▼
-- ==== Sys2Proof/Machine/Reshards.lean ====
section
/-! DEFINITION. `reshard` (R131 to R134, R145 to R153): sharding descriptors, the operand block, the moves of a node, their sending,
completion and cancelling. -/

namespace Sys2Proof.Machine

/-! ### Distributions -/

/-- A sharding descriptor (Table 4.5) with its layout. -/
structure Shard where
  elem : Nat
  ndim : Nat
  ext : List Nat
  parts : List Nat
  mode : List Nat
  bs : List Nat
  base : Nat
  stride : Nat
  lay : Layout
  deriving DecidableEq, Repr

inductive Dist where
  | shard (d : Shard)
  | own (h : OwnerTab)
  deriving DecidableEq, Repr

def Dist.elem : Dist → Nat
  | .shard d => d.elem | .own h => h.elem
def Dist.ndim : Dist → Nat
  | .shard d => d.ndim | .own h => h.ndim
def Dist.ext : Dist → List Nat
  | .shard d => d.ext | .own h => h.ext

/-- Part and local index of a coordinate along one dimension, and LMAX (R132). -/
def shardDim (g p mode b x : Nat) : Nat × Nat × Nat :=
  match mode with
  | 0 => (0, x, g)
  | 1 => let ch := ceilDiv g p; (x / ch, x % ch, ch)
  | _ => let q := x / b; (q % p, q / p * b + x % b, ceilDiv (ceilDiv g b) p * b)

def Shard.dim (d : Shard) (k x : Nat) : Nat × Nat × Nat :=
  shardDim (d.ext.getD k 1) (d.parts.getD k 1) (d.mode.getD k 0) (d.bs.getD k 1) x

/-- Node and local coordinate of a global coordinate (R132). -/
def Shard.locate (d : Shard) (x : List Nat) : Nat × List Nat :=
  let z := (upTo d.ndim).map fun k => d.dim k (x.getD k 0)
  ((d.base + lin (z.map (·.1)) (upTo d.ndim) d.parts * d.stride) % 256, z.map (·.2.1))

/-- R134, and what the descriptor must hold before its layout is read. -/
def State.readShard (s : State) (t : Nat) (b : List Byte) : Chk Shard := do
  let n := bnum b 3 1 % 8
  let ext := (upTo n).map fun d => bnum b (16 + 4 * d) 4
  let parts := (upTo 6).map fun d => bnum b (40 + d) 1 + 1
  let mode := (upTo 6).map fun d => bitsOf (bnum b 46 2) (2 * d) 2
  let bs := (upTo 6).map fun d => bnum b (48 + 2 * d) 2 + 1
  let stride := bnum b 61 1
  need (bnum b 3 1 < 8 && bnum b 4 4 = 0 && bnum b 15 1 = 0 && bnum b 62 2 = 0 && bnum b 46 2 < 2 ^ 12 && mode.all (· < 3)) (dchk 0x03)
  need (1 ≤ n && n ≤ 6) (dchk 0x04)
  need (elemOk (bnum b 2 1)) (dchk 0x05)
  need ((upTo 6).all fun d => if d < n then bnum b (16 + 4 * d) 4 != 0 else bnum b (16 + 4 * d) 4 = 0) (dchk 0x07)
  need ((upTo 6).all (fun d => (mode.getD d 0 != 0 || parts.getD d 1 = 1) && (mode.getD d 0 = 2 || bs.getD d 1 = 1) &&
      (d < n || mode.getD d 0 = 0)) &&
    stride != 0 && prod (parts.take n) ≤ 256 / Nat.gcd stride 256) (dchk 0x0D)
  let lb ← s.readDesc t (bnum b 8 6) 0x01 (bnum b 14 1)
  let l ← s.checkLayout (lb.set 14 (BitVec.ofNat 8 s.ownNode))
  let d : Shard :=
    { elem := l.elem, ndim := n, ext := ext, parts := parts.take n, mode := mode.take n, bs := bs.take n, base := bnum b 60 1,
      stride := stride, lay := { l with base := localOf l.base } }
  need (l.ndim = n && l.elem = bnum b 2 1 && (upTo n).all fun k => (d.dim k 0).2.2 ≤ l.ext.getD k 0) (dchk 0x0D)
  return d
▲
> [WORK REQUIRED] Please give an exact copy of the lines above, beginning with the line containing "is read. -/" and running through the line containing "(d < n || mode.getD d 0 = 0)) &&", and of no other lines.

> [WRITTEN RESPONSE]
/-- R134, and what the descriptor must hold before its layout is read. -/
def State.readShard (s : State) (t : Nat) (b : List Byte) : Chk Shard := do
  let n := bnum b 3 1 % 8
  let ext := (upTo n).map fun d => bnum b (16 + 4 * d) 4
  let parts := (upTo 6).map fun d => bnum b (40 + d) 1 + 1
  let mode := (upTo 6).map fun d => bitsOf (bnum b 46 2) (2 * d) 2
  let bs := (upTo 6).map fun d => bnum b (48 + 2 * d) 2 + 1
  let stride := bnum b 61 1
  need (bnum b 3 1 < 8 && bnum b 4 4 = 0 && bnum b 15 1 = 0 && bnum b 62 2 = 0 && bnum b 46 2 < 2 ^ 12 && mode.all (· < 3)) (dchk 0x03)
  need (1 ≤ n && n ≤ 6) (dchk 0x04)
  need (elemOk (bnum b 2 1)) (dchk 0x05)
  need ((upTo 6).all fun d => if d < n then bnum b (16 + 4 * d) 4 != 0 else bnum b (16 + 4 * d) 4 = 0) (dchk 0x07)
  need ((upTo 6).all (fun d => (mode.getD d 0 != 0 || parts.getD d 1 = 1) && (mode.getD d 0 = 2 || bs.getD d 1 = 1) &&
      (d < n || mode.getD d 0 = 0)) &&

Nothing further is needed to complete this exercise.